Sources: Wiz, Common Security Risks in Vibe Coded Apps (2025) · Veracode GenAI Code Security Report (2025) · Databricks, Passing the Security Vibe Check (2025)
Frequently Asked Questions
- Is Bolt.new safe for production apps?
- Bolt.new can generate functional full-stack apps very quickly, but the default output is not production-secure. Common issues include disabled Supabase RLS, missing security headers, exposed environment variables, and no rate limiting. You need to audit and harden the generated code before deploying to production.
- Does Bolt.new expose my API keys?
- It can. Bolt.new uses Vite as its bundler, and any environment variable prefixed with VITE_ is included in the client-side JavaScript bundle. If Bolt.new puts your API keys in VITE_ variables, or hardcodes them directly, anyone visiting your site can extract them from the browser.
- How do I add security headers to a Bolt.new app?

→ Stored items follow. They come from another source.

-- ==== Sys2Proof/Syntax.lean ====
section
/-! DEFINITION. The commands the unit takes, one constructor per row of opcode_table.json, with the operands the spec gives them. -/

namespace Sys2Proof

/-- A job descriptor, fields as Table 02-1 (02_jobs_and_queues.md R52); reserved fields are carried so that R8 can be checked. -/
structure Descriptor where
  program : BitVec 16
  flags : BitVec 16
  seq : BitVec 32
  key0 : Handle
  key1 : Handle
  src : Word
  dst : Word
  length : BitVec 40
  padMode : BitVec 8
  priority : BitVec 16
  deadline : BitVec 24
  rsv33 : BitVec 8
  stepBudget : BitVec 24
  rsv37 : BitVec 8
  arg : Word
deriving DecidableEq, Repr

/-- Who sent a mailbox request: a function (its instance number) or a custodian port (13_links.md R504). -/
inductive Src where
  | fn (n : Nat)
  | port (c : Fin 2)
deriving DecidableEq, Repr

/-- A share record (08_instances.md Table 08-2). `rsv` is the union of its reserved bits. -/
structure Share where
  jobSlots : Nat
  sessions : Nat
  qpairs : Nat
  vectors : Nat
  pmcUser : Bool
  personality : Nat
  ksSlots : Nat
  mins : List Nat
  maxs : List Nat
  rsv : Bool
deriving DecidableEq, Repr

/-- A key-creation record (07_quarry_keys.md Table 07-8A); `rsv` is the union of its reserved bits. -/
structure Creation where
  parent : Handle
  ktype : BitVec 8
  labelLen : Nat
  usage : BitVec 16
  policy : BitVec 16
  uses : Nat
  bind : Nat
  label : Bytes
  rsv : Bool
deriving DecidableEq, Repr

/-- A wrapped record as it arrives: the KWP ciphertext (R287). -/
abbrev Wrapped := Bytes

/-- One signature entry of a token (Table 07-16). -/
structure SigEntry where
  index : Nat
  alg : Nat
  sig : Bytes
deriving DecidableEq, Repr

/-- An authorisation token (Table 07-16). -/
structure Token where
  magic : BitVec 32
  opcode : BitVec 16
  cls : Nat
  epoch : Nat
  challenge : BitVec 128
  opDigest : Dig
  sigs : List SigEntry
  rsv : Bool
deriving DecidableEq, Repr

/-- A vendor block: key slot, public key and signature (11_lifecycle_and_tamper.md R434). -/
structure VendorBlock where
  slot : Nat
  pub : Bytes
  sig : Bytes
  rsv : Bool
deriving DecidableEq, Repr

/-- A program header (04_geing_engine_instructions.md Table 04-16). -/
structure Header where
  magic : BitVec 32
  program : BitVec 16
  version : BitVec 16
  hollow : Bool
  personality : BitVec 2
  windowKib : Nat
  block : Nat
  entry : Nat
  imageLen : Nat
  constLen : Nat
  lenMin : Nat
  lenMax : Nat
  padModes : BitVec 16
  outFree : Bool
  decrypt : Bool
  cs3 : Bool
  res : Bool
  argFix : Nat
  argVar : Nat
  argMax : Nat
  resOff : Nat
  resLen : Nat
  resources : BitVec 5
  key0Spec : Word
  key1Spec : Word
  argRsv : BitVec 128
  rsv : Bool
deriving DecidableEq, Repr

/-- An owner program as PROG_LOAD carries it: header, image and constants, then the signature block (R175, R177). -/
structure ProgImage where
  file : Bytes
deriving DecidableEq, Repr

/-- A field entry of a record map (Table 08-13). -/
structure MapField where
  offset : Nat
  length : Nat
  enc : Nat
  role : Nat
  macData : Bool
  rsv : Bool
deriving DecidableEq, Repr

/-- A record map (Table 08-12). -/
structure RecMap where
  magic : BitVec 32
  mapId : Nat
  charset : Nat
  recLen : Nat
  ops : BitVec 5
  macAlg : Nat
  macLen : Nat
  pinIn : Nat
  pinOut : Nat
  macKey1 : Bool
  key0 : Handle
  key1 : Handle
  fields : List MapField
  rsv : Bool
deriving DecidableEq, Repr

/-- A firmware image as it arrives: header, body and trailer (R427). -/
structure FwImage where
  file : Bytes
deriving DecidableEq, Repr

/-- A commissioning record (Table 11-5). -/
structure CommRecord where
  magic : BitVec 32
  n : Nat
  q3 : Nat
  q4 : Nat
  ockAlg : Nat
  inputEn : BitVec 8
  polarity : BitVec 8
  meshEn : BitVec 2
  ock : Bytes
  custodians : List (Nat × Bytes)
  rsv : Bool
deriving DecidableEq, Repr

/-- A debug certificate's 64-byte body (Table 11-8). -/
structure DebugCert where
  body : Bytes
deriving DecidableEq, Repr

- Bolt.new generates Vite-based apps that don't include security headers by default. You need to add them manually either in your vite.config.ts for development, or in your deployment platform's configuration (vercel.json, netlify.toml, etc.) for production. Key headers to add: Content-Security-Policy, X-Frame-Options, X-Content-Type-Options, and Strict-Transport-Security.